The diagnostic checklist that distinguishes a normal market from a reflexive one is short and worth memorizing. Are valuations high relative to historical norms? Is media attention and retail participation rising sharply? Is the trend self-reinforcing — more buying produces higher prices which produces more buying? Are fundamentals "improving" specifically because of high prices (companies issuing stock, raising capital, hiring, paying bonuses in stock)? Are skeptics being mocked or losing money for being right too early? Is leverage increasing in the underlying market? Five or more "yes" answers means a reflexive bubble is in late stages. Three or four means a setup is forming.

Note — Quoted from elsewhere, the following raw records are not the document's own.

/-- The position arithmetic of a slot: exact to the micrometre, held at the ends of the range with ρ = 0, and still
without a run (R43). -/
def Obligations.SlotDistancesAddToThePositionExactly : Prop :=
  ∀ (s : State), Running s → 0 ≤ s.odo.rho → s.odo.rho < 10000 →
    ∃ t, exec .odometrySlot s = .next (chooseIfIdle t) ∧
      (s.ctl.run = false → t.odo.pos = s.odo.pos ∧ t.odo.rho = s.odo.rho) ∧
      (s.ctl.run = true → 0 ≤ t.odo.rho ∧ t.odo.rho < 10000 ∧
        (-21474836480000 ≤ s.odo.pos * 10000 + s.odo.rho + slotDistance s →
          s.odo.pos * 10000 + s.odo.rho + slotDistance s < 21474836480000 →
          t.odo.pos * 10000 + t.odo.rho = s.odo.pos * 10000 + s.odo.rho + slotDistance s) ∧
        (21474836480000 ≤ s.odo.pos * 10000 + s.odo.rho + slotDistance s →
          t.odo.pos = 2147483647 ∧ t.odo.rho = 0) ∧
        (s.odo.pos * 10000 + s.odo.rho + slotDistance s < -21474836480000 →
          t.odo.pos = -2147483648 ∧ t.odo.rho = 0))

/-- What else a slot of a run does: u grows by its case up to its ceiling, trust follows uMax and uResume, old
captures expire, passed records and samples go, and the look-ahead is evaluated, each with its notice, pending and
with its flag (R40, R42, R44, R46, R48, R53, R74, R81, R90, R181). -/
def Obligations.SlotsOfARunUpdateUncertaintyAndRelease : Prop :=
  ∀ (s : State), Running s → s.ctl.run = true →
    ∃ t, exec .odometrySlot s = .next (chooseIfIdle t) ∧ t.odo.u = slotUncertainty s ∧
      (t.odo.trust = true ↔
        (s.odo.trust = true ∧ t.odo.u ≤ s.params.uMax * 10000) ∨
        (s.odo.trust = false ∧ t.odo.u ≤ s.params.uResume * 10000)) ∧
      t.odo.captures =
        s.odo.captures.filter (fun c => decide (t.odo.pos - c.position ≤ s.params.captureExpiry)) ∧
      t.odo.nextNumber = s.odo.nextNumber ∧ t.odo.marker = s.odo.marker ∧
      t.odo.markerCount = s.odo.markerCount ∧
      t.geo.committed = s.geo.committed.dropWhile
        (fun g => decide (g.stop ≤ t.odo.pos - tailOffset s - s.params.releaseMargin)) ∧
      t.geo.batch = s.geo.batch ∧ LookAheadEvaluated s t ∧
      t.ring = s.ring.dropWhile
        (fun x => decide (x.position < t.odo.pos - tailOffset s - s.params.reactiveWindow)) ∧
      t.link = { s.link with notices := { s.link.notices with
        position := t.link.notices.position, geometry := t.link.notices.geometry } } ∧
      (t.link.notices.position.pending = true ↔
        s.link.notices.position.pending = true ∨
        (∃ n, (s.odo.tacho n).failed = false ∧ failedAfter s n = true) ∨ isSlide s = true ∨
        t.odo.trust ≠ s.odo.trust ∨
        ∃ c ∈ s.odo.captures, (s.params.captureExpiry : Int) < t.odo.pos - c.position) ∧
      t.link.notices.position.flags =
        ((((s.link.notices.position.flags |||
          (if (s.odo.tachoA.failed = false ∧ failedAfter s .a = true) ∨
              (s.odo.tachoB.failed = false ∧ failedAfter s .b = true) then 64#16 else 0#16)) |||
          (if isSlide s then 32#16 else 0#16)) |||
          (if t.odo.trust = s.odo.trust then 0#16 else 16#16)) |||
          (if ∃ c ∈ s.odo.captures, (s.params.captureExpiry : Int) < t.odo.pos - c.position then 8#16 else 0#16))

/-! ## The planner, the channels and the limiter -/

/-- A computation writes one record per car by the first row of R103 that holds, bounds the target of a FOLLOWING car
under LOCAL, delivers the targets, and keeps everything else but the exhaustion latch, its notice and the telemetry
count, which falls by one and raises TELEMETRY at 0; without a formation it does nothing (R99, R100, R102, R103, R104,
R111, R112, R113, R114, R116, R117, R183). TargetsRespectCapsAndGangways spells the arithmetic of the targets named
here. -/
def Obligations.ComputationsChooseASourcePerCar : Prop :=
  ∀ (s : State), Running s → TableLaw s →
    (s.cars = [] → exec .plannerComputation s = .next s) ∧
    (s.cars ≠ [] → ∃ t, exec .plannerComputation s = .next (chooseIfIdle t) ∧
      t.plan.records.length = s.cars.length ∧
      t.plan.delivered = some (t.plan.records.map (fun r => { angle := r.target, source := r.source })) ∧
      t = { s with
            plan := t.plan
            link := { s.link with
              countdown := t.link.countdown
              notices := { s.link.notices with
                geometry := t.link.notices.geometry, telemetry := t.link.notices.telemetry } } } ∧
      CountsReport s t ∧
      (t.plan.exhausted = true ↔ s.ctl.mode = .active ∧ ∃ c ∈ s.cars, ∃ n, c.node = some n ∧
        ∀ g, s.geo.committed.getLast? = some g → g.stop ≤ frontAt s c n) ∧
      t.link.notices.geometry =
        (if t.plan.exhausted = true ∧ s.plan.exhausted = false then
          { pending := true, flags := s.link.notices.geometry.flags ||| 2#16 } else s.link.notices.geometry) ∧
      (∀ k c r, s.cars[k]? = some c → t.plan.records[k]? = some r →
        (c.node = none → r = { target := 0, source := .none, front := none, rear := none, fallback := false }) ∧
        (∀ n, c.node = some n →
          (s.ctl.run = false → r.source = .none ∧ r.front = none ∧ r.rear = none ∧ r.fallback = false) ∧
          (s.ctl.run = true →
            r.front = some (s.odo.pos - c.front + ((s.odo.v * n.lead / 1000 : Nat) : Int)) ∧
            r.rear = some (s.odo.pos - c.rear + ((s.odo.v * n.lead / 1000 : Nat) : Int)) ∧
            (s.odo.v < s.params.speedMin → r.source = .none ∧ r.fallback = false) ∧
            (s.params.speedMin ≤ s.odo.v →
              (∀ gf gr, s.geo.at (frontAt s c n) = some gf → s.geo.at (rearAt s c n) = some gr →
                r.fallback = !s.odo.trust ∧ (s.odo.trust = true → r.source = .pred)) ∧
              (s.geo.at (frontAt s c n) = none ∨ s.geo.at (rearAt s c n) = none → r.fallback = false) ∧
              (s.odo.trust = false ∨ s.geo.at (frontAt s c n) = none ∨ s.geo.at (rearAt s c n) = none →
                (r.source = .react ↔ s.params.reactiveEnable = true ∧ sensingBound s = true ∧
                  meanAt (queryPosition s c n) s.params.reactiveWindow s.ring ≠ none) ∧
                (r.source = .react ∨ r.source = .none)))) ∧
          (s.params.faultPolicy = .whole ∨ isFollowing s k = false →
            (r.source = .none → r.target = 0) ∧
            (∀ gf gr, r.source = .pred → s.geo.at (frontAt s c n) = some gf → s.geo.at (rearAt s c n) = some gr →
              r.target = predTarget s (frontAt s c n) (rearAt s c n) gf gr) ∧
            (∀ m, r.source = .react → meanAt (queryPosition s c n) s.params.reactiveWindow s.ring = some m →
              r.target = reactTarget s m)) ∧
          (s.params.faultPolicy = .isolated → isFollowing s k = true →
            (r.source = .none → r.target = boundTarget s k 0) ∧
            (∀ gf gr, r.source = .pred → s.geo.at (frontAt s c n) = some gf → s.geo.at (rearAt s c n) = some gr →
              r.target = boundTarget s k (predTarget s (frontAt s c n) (rearAt s c n) gf gr)) ∧
            (∀ m, r.source = .react → meanAt (queryPosition s c n) s.params.reactiveWindow s.ring = some m →
              r.target = boundTarget s k (reactTarget s m))))))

The practical implication for an investor: in reflexive markets, traditional valuation is a moving target. The right question is not "what is this asset worth?" but "where in the reflexive cycle is it?" Early-stage reflexive bubbles (yes on two or three checklist items, valuations within a standard deviation of historical norms) can offer enormous returns. Late-stage reflexive bubbles (yes on all six items, valuations multiple standard deviations from norm) are the most dangerous markets in the world, because they continue past every rational sell signal until the break comes from outside the system.

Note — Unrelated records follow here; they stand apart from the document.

-- ==== Sys2Proof/Laws/Arith.lean ====
section
/-! SUPPORT. What the arithmetic words of the manual answer, and that fields of messages read back as they were
written. -/

namespace Sys2Proof.Machine

open Sys2Proof

/-! ## clamp, rounded, saturating -/

theorem clamp_mem {x lo hi : Int} (h : lo ≤ hi) : lo ≤ clamp x lo hi ∧ clamp x lo hi ≤ hi := by
  unfold clamp; split
  · omega
  · split <;> omega

theorem clamp_of_mem {x lo hi : Int} (h1 : lo ≤ x) (h2 : x ≤ hi) : clamp x lo hi = x := by
  unfold clamp; split
  · omega
  · split <;> omega

theorem clampAbs_natAbs_le (x : Int) (m : Nat) : (clampAbs x m).natAbs ≤ m := by
  have := clamp_mem (x := x) (lo := -(m : Int)) (hi := m) (by omega)
  unfold clampAbs; omega

theorem clampAbs_of_le {x : Int} {m : Nat} (h : x.natAbs ≤ m) : clampAbs x m = x :=
  clamp_of_mem (by omega) (by omega)

/-- Rounding answers the nearest integer: twice the error is at most the divisor. -/
theorem rounded_near (n d : Int) (h : 0 < d) :
    2 * (rounded n d * d) - 2 * n ≤ d ∧ 2 * n - 2 * (rounded n d * d) ≤ d := by
  have h1 := Int.emod_add_mul_ediv (2 * n + d) (2 * d)
  have h2 := Int.emod_nonneg (2 * n + d) (by omega : 2 * d ≠ 0)
  have h3 := Int.emod_lt_of_pos (2 * n + d) (by omega : 0 < 2 * d)
  have h4 := Int.emod_add_mul_ediv (2 * (-n) + d) (2 * d)
  have h5 := Int.emod_nonneg (2 * (-n) + d) (by omega : 2 * d ≠ 0)
  have h6 := Int.emod_lt_of_pos (2 * (-n) + d) (by omega : 0 < 2 * d)
  unfold rounded
  split <;> constructor <;> nlinarith

theorem saturatePos_mem (x : Int) : Config.posMin ≤ saturatePos x ∧ saturatePos x ≤ Config.posMax :=
  clamp_mem (by decide)

theorem saturatePos_of_mem {x : Int} (h1 : Config.posMin ≤ x) (h2 : x ≤ Config.posMax) : saturatePos x = x :=
  clamp_of_mem h1 h2

theorem countUp_le {n top : Nat} (h : n ≤ top) : countUp n top ≤ top := by
  unfold countUp; split <;> omega

/-! ## Fields (R187) -/

@[simp] theorem bytes2_length (x : Half) : (bytes2 x).length = 2 := rfl
@[simp] theorem bytes4_length (x : Word) : (bytes4 x).length = 4 := rfl
@[simp] theorem u16_length (n : Nat) : (u16 n).length = 2 := rfl
@[simp] theorem u32_length (n : Nat) : (u32 n).length = 4 := rfl
@[simp] theorem i16_length (x : Int) : (i16 x).length = 2 := rfl
@[simp] theorem i32_length (x : Int) : (i32 x).length = 4 := rfl
@[simp] theorem reserved_length (n : Nat) : (reserved n).length = n := by simp [reserved]
@[simp] theorem header_length (r : ResultCode) (d : Detail) (arg : Nat) : (header r d arg).length = 4 := rfl

/-- The high part of a word next to its low part is the word. -/
theorem append_parts {m n : Nat} (x : BitVec (m + n)) : x.extractLsb' n m ++ x.extractLsb' 0 n = x := by
  apply BitVec.eq_of_getLsbD_eq
  intro i hi
  simp

/-- A part of a part of a word is a part of the word. -/
theorem part_of_part {w : Nat} (x : BitVec w) (a b i j : Nat) (h : j + b ≤ a) :
    (x.extractLsb' i a).extractLsb' j b = x.extractLsb' (i + j) b := by
  apply BitVec.eq_of_getLsbD_eq
  intro k hk
  simp [hk, show j + k < a by omega, Nat.add_assoc]

/-- A two-byte field reads back as it was written. -/
theorem half_bytes2 (x : Half) : half (x.extractLsb' 0 8) (x.extractLsb' 8 8) = x :=
  append_parts (m := 8) (n := 8) x

/-- A four-byte field reads back as it was written. -/
theorem word_bytes4 (x : Word) :
    word (x.extractLsb' 0 8) (x.extractLsb' 8 8) (x.extractLsb' 16 8) (x.extractLsb' 24 8) = x := by
  have high := append_parts (m := 8) (n := 8) (x.extractLsb' 16 16)
  have low := append_parts (m := 8) (n := 8) (x.extractLsb' 0 16)
  rw [part_of_part x 16 8 16 8 (by omega), part_of_part x 16 8 16 0 (by omega)] at high
  rw [part_of_part x 16 8 0 8 (by omega), part_of_part x 16 8 0 0 (by omega)] at low
  have whole := append_parts (m := 16) (n := 16) x
  rw [← high, ← low] at whole
  exact whole

end Sys2Proof.Machine
end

The EMH defender's reply, fairly stated: Eugene Fama, who shared the Nobel for the efficient-markets work, does not concede the point — and his counter-argument deserves a fair hearing. The strongest case for EMH is not that prices are always “right,” but that they incorporate available information faster than any individual investor can act on it, which means the persistent excess returns reflexivity supposedly enables should not exist on average. The empirical record largely confirms the weak version: 80–90% of active managers underperform their benchmark over twenty years (SPIVA scorecards, decades running). What looks like reflexivity to Soros may look, to Fama, like the market repricing genuinely uncertain fundamentals (internet adoption, Tesla's manufacturing curve, AI productivity) where rational disagreement about future cash flows produces wide swings that only look irrational in hindsight. The honest synthesis is narrower than either pole: prices are mostly efficient in ways that defeat the average active trader, and occasionally reflexive in ways that produce the episodes Soros names. The interesting question is when each regime applies — a question neither pure theory can answer alone, and which is itself the next lesson.

What you just learned

The Efficient Market Hypothesis says prices reflect known information. Reflexivity says prices change known information. Bubbles and crashes are not anomalies — they are the predictable consequence of feedback loops between perception and fundamentals. The same loop that produces 1990s-style booms produces the subsequent busts. Both frameworks are partly right; the discipline is knowing which regime a given market is in. Recognizing reflexive setups in real time is one of the most valuable analytical skills in finance — and one of the easiest to over-apply once you have the vocabulary.